-- ==== Sys2Proof/Machine/Settle.lean ====
section
/-! DEFINITION. The end of a command: the consequences that fall at the same event are worked off one by one, a pass that is due
begins, and the times that run while a condition holds are started or cleared (logs 9, 10, 29). -/

namespace Sys2Proof.Machine

/-- The end test of the present phase, asked for by an event of R72 or R74; BLOWER is judged by the blower itself. -/
def phaseStep (s : State) : State :=
  let s := { s with todo := { s.todo with phaseCheck := false } }
  match s.co.incoming with
  | none => s
  | some p =>
    match s.co.phase with
    | .opening => if openDone p s then endOpen p s else s
    | .closing => if closeDone p s then endClose p s else s
    | _ => s

/-- The first consequence that is still to be worked off, if any (log 9). -/
def microStep (s : State) : Option State :=
  match s.todo.faulted with
  | d :: rest => some (abandonFor d { s with todo := { s.todo with faulted := rest } })
  | [] =>
    if s.todo.restart then some (restartChangeover { s with todo := { s.todo with restart := false } })
    else if s.co.held.isSome && !s.arb.deferral then some (takeHeld s)
    else
      match leftActive s with
      | d :: _ => some (markOpened d s)
      | [] =>
        if canGrant s then some (grantOne s)
        else if s.todo.phaseCheck then some (phaseStep s)
        else if decide (s.co.phase = .blower) && blowerDone s then s.co.incoming.map fun p => endBlower p s
        else if wakeRoundDue s then some (beginRound s)
        else if startDue s then some (startCompressor s)
        else if startupDone s then some (endStartup s)
        else if preparingDone s then some (beginOpening s)
        else if openingDone s then some (enterTest s)
        else none

/-- The consequences worked off, up to a number of them (log 29). -/
def settle : Nat → State → State
  | 0, s => s
  | n + 1, s =>
    match microStep s with
    | some t => settle n t
    | none => s

/-- The number of consequences one event can have (log 29). -/
def settleFuel : Nat := 64

/-- The times that count while a condition holds (07 R119, R120; 09 R140; 10 R153 to R155; 11 R164). -/
def sync (s : State) : State :=
  let s := { s with blower := s.blower.syncPressure s.now s.cfg.pressureCap }
  standDown (syncStartFail (syncWatches s))

/-- A pass that is due begins, with its consequences (log 10). -/
def passStep (s : State) : State := if passDue s then settle settleFuel (runPass s) else s

/-- The end of a command. -/
def finish (s : State) : State := sync (passStep (settle settleFuel s))

end Sys2Proof.Machine
end

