/-- MOVE_COMPLETE and HOME_COMPLETE free the slot; a follow-on or repair move starts at once, or faults; the last reset
HOME ends STARTUP -/
def Obligations.DamperMotionsComplete : Prop :=
  (∀ (s : State) (d : ZoneId) (slot : Slot) (home : Bool), Calm s → AirSafe s → s.drive.slotOf d = some slot →
    (home = false → ∃ u, slot.what = .move u ∧ (damperOf s d).position = some u) →
    (home = true → slot.what = .home ∧ 220 ≤ slot.steps) → (damperOf s d).followOn ≠ .home →
    let pos := if home then 0 else (damperOf s d).position.getD 0
    let plan := s.co.applied.zones.get d
    let next : Option Nat :=
      if (damperOf s d).followOn ≠ .nothing ∧ (damperOf s d).followOn ≠ .target pos then
        (match (damperOf s d).followOn with | .target u => some u | _ => none)
      else if (plan.role = .calling ∨ plan.role = .relief ∨ plan.role = .closed) ∧ stateOf s d = .active ∧
          plan.opening ≠ pos then some plan.opening
      else none
    let faults := next.isSome && s.inp.windingOpen.get d
    (faults = true → s.zst.get d = ⟨.active, false⟩ ∧
      (s.blower.goal = 0 ∨ ∃ y : ZoneId, y ≠ d ∧ passes (damperOf s y).position = true)) →
    ∃ t, exec (if home then .homeComplete d else .moveComplete d) s = .next t ∧
      damperOf t d =
        ⟨if faults then none else some pos, if faults then .fault else if next = none then .idle else .moving, .nothing,
          if home then (damperOf s d).stalls else 0⟩ ∧
      t.drive.slotOf d =
        (if faults then none else next.map (fun u => ⟨d, .move u, 0, s.now, decide (pos < u)⟩)) ∧
      t.drive.queue = [] ∧ t.drive.passedOver = s.drive.passedOver ∧
      t.drive.resetHomes =
        (if home || faults then s.drive.resetHomes.filter (fun z => decide (z ≠ d)) else s.drive.resetHomes) ∧
      t.zst = (if faults then s.zst.set d ⟨.fault, false⟩ else s.zst) ∧
      t.eval = { s.eval with early := s.eval.early || faults } ∧ (faults = false → t.port = s.port) ∧
      (∀ y : ZoneId, y ≠ d → damperOf t y = damperOf s y ∧ t.drive.slotOf y = s.drive.slotOf y) ∧
      ({ t with drive := s.drive, zst := s.zst, eval := s.eval, port := s.port } : State).timeless = s.timeless) ∧
  ∀ (s : State) (d : ZoneId) (slot : Slot), s.op.state = .startup → s.drive.slotOf d = some slot → slot.what = .home →
    220 ≤ slot.steps → (damperOf s d).followOn = .nothing → (∀ z ∈ s.drive.resetHomes, z = d) → s.drive.queue = [] →
    s.todo = Todo.clear → s.co.phase = .applied → s.co.incoming = none → s.co.held = none → s.op.testPhase = .idle →
    s.eval.lastPass = none → s.seq.state = .stopped → wakeRoundDue s = false →
    (s.op.latched = .test → s.now < s.seq.minOffFrom + 180000) →
    let o := s.op
    let request : OpRequest :=
      match o.latched with
      | .nothing => o.request
      | .toggle => if o.request = .on then .off else .on
      | .test => .off
    ∃ t, exec (.homeComplete d) s = .next t ∧ t.op.request = request ∧
      t.op.state = (if request = .on then .on else .off) ∧ t.op.latched = .nothing ∧
      t.op.testPhase = (if o.latched = .test then .preparing else .idle) ∧
      (request ≠ o.request → t.store.autoPending = true ∨ t.store.writer ≠ .idle) ∧
      t.eval.timerFrom = some s.now ∧ t.eval.lastPass = some s.now ∧ t.drive.resetHomes = []

/-- A move request is taken by Table 6.2 for the damper of an ACTIVE zone, and not at all for another zone -/
def Obligations.MoveRequestsAreTaken : Prop :=
  ∀ (s : State) (d : ZoneId) (n u : Nat),
    let t := moveRequest d n s
    let x := damperOf s d
    let follow : FollowOn := if n = 0 then .nothing else .target n
    (stateOf s d ≠ .active → t = s) ∧
    ({ t with drive := s.drive } : State) = s ∧ t.drive.slot1 = s.drive.slot1 ∧ t.drive.slot2 = s.drive.slot2 ∧
    t.drive.resetHomes = s.drive.resetHomes ∧ t.drive.passedOver = s.drive.passedOver ∧
    (∀ y : ZoneId, y ≠ d → damperOf t y = damperOf s y ∧ t.drive.entryOf y = s.drive.entryOf y) ∧
    (stateOf s d = .active →
      (x.motion = .idle → x.position = some n → t = s) ∧
      (x.motion = .idle → (∃ p, x.position = some p ∧ p ≠ n) →
        t.drive.queue = s.drive.queue ++ [⟨d, .move n⟩] ∧ damperOf t d = { x with motion := .queued }) ∧
      (x.motion = .idle → x.position = none →
        t.drive.queue = s.drive.queue ++ [⟨d, .home⟩] ∧
          damperOf t d = { x with motion := .queued, followOn := follow }) ∧
      (x.motion = .queued → s.drive.entryOf d = some ⟨d, .move u⟩ → x.position ≠ some n →
        t.drive.entryOf d = some ⟨d, .move n⟩ ∧ damperOf t d = x ∧
          t.drive.queue.map QueueEntry.damper = s.drive.queue.map QueueEntry.damper) ∧
      (x.motion = .queued → s.drive.entryOf d = some ⟨d, .move u⟩ → x.position = some n →
        t.drive.entryOf d = none ∧ damperOf t d = { x with motion := .idle }) ∧
      (x.motion = .queued → s.drive.entryOf d = some ⟨d, .home⟩ →
        t.drive.queue = s.drive.queue ∧ damperOf t d = { x with followOn := follow }) ∧
      (x.motion = .moving → (∃ slot, s.drive.slotOf d = some slot ∧ slot.what = .move u) →
        t.drive.queue = s.drive.queue ∧ damperOf t d = { x with followOn := if n = u then .nothing else .target n }) ∧
      (x.motion = .homing → t.drive.queue = s.drive.queue ∧ damperOf t d = { x with followOn := follow }) ∧
      (x.motion = .fault → t = s))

• ACTIVITY: The line with "(x.motion = .homing", the last line of the data above, and every line between them should be duplicated exactly, with nothing else.

• SOLUTION:
      (x.motion = .homing → t.drive.queue = s.drive.queue ∧ damperOf t d = { x with followOn := follow }) ∧
      (x.motion = .fault → t = s))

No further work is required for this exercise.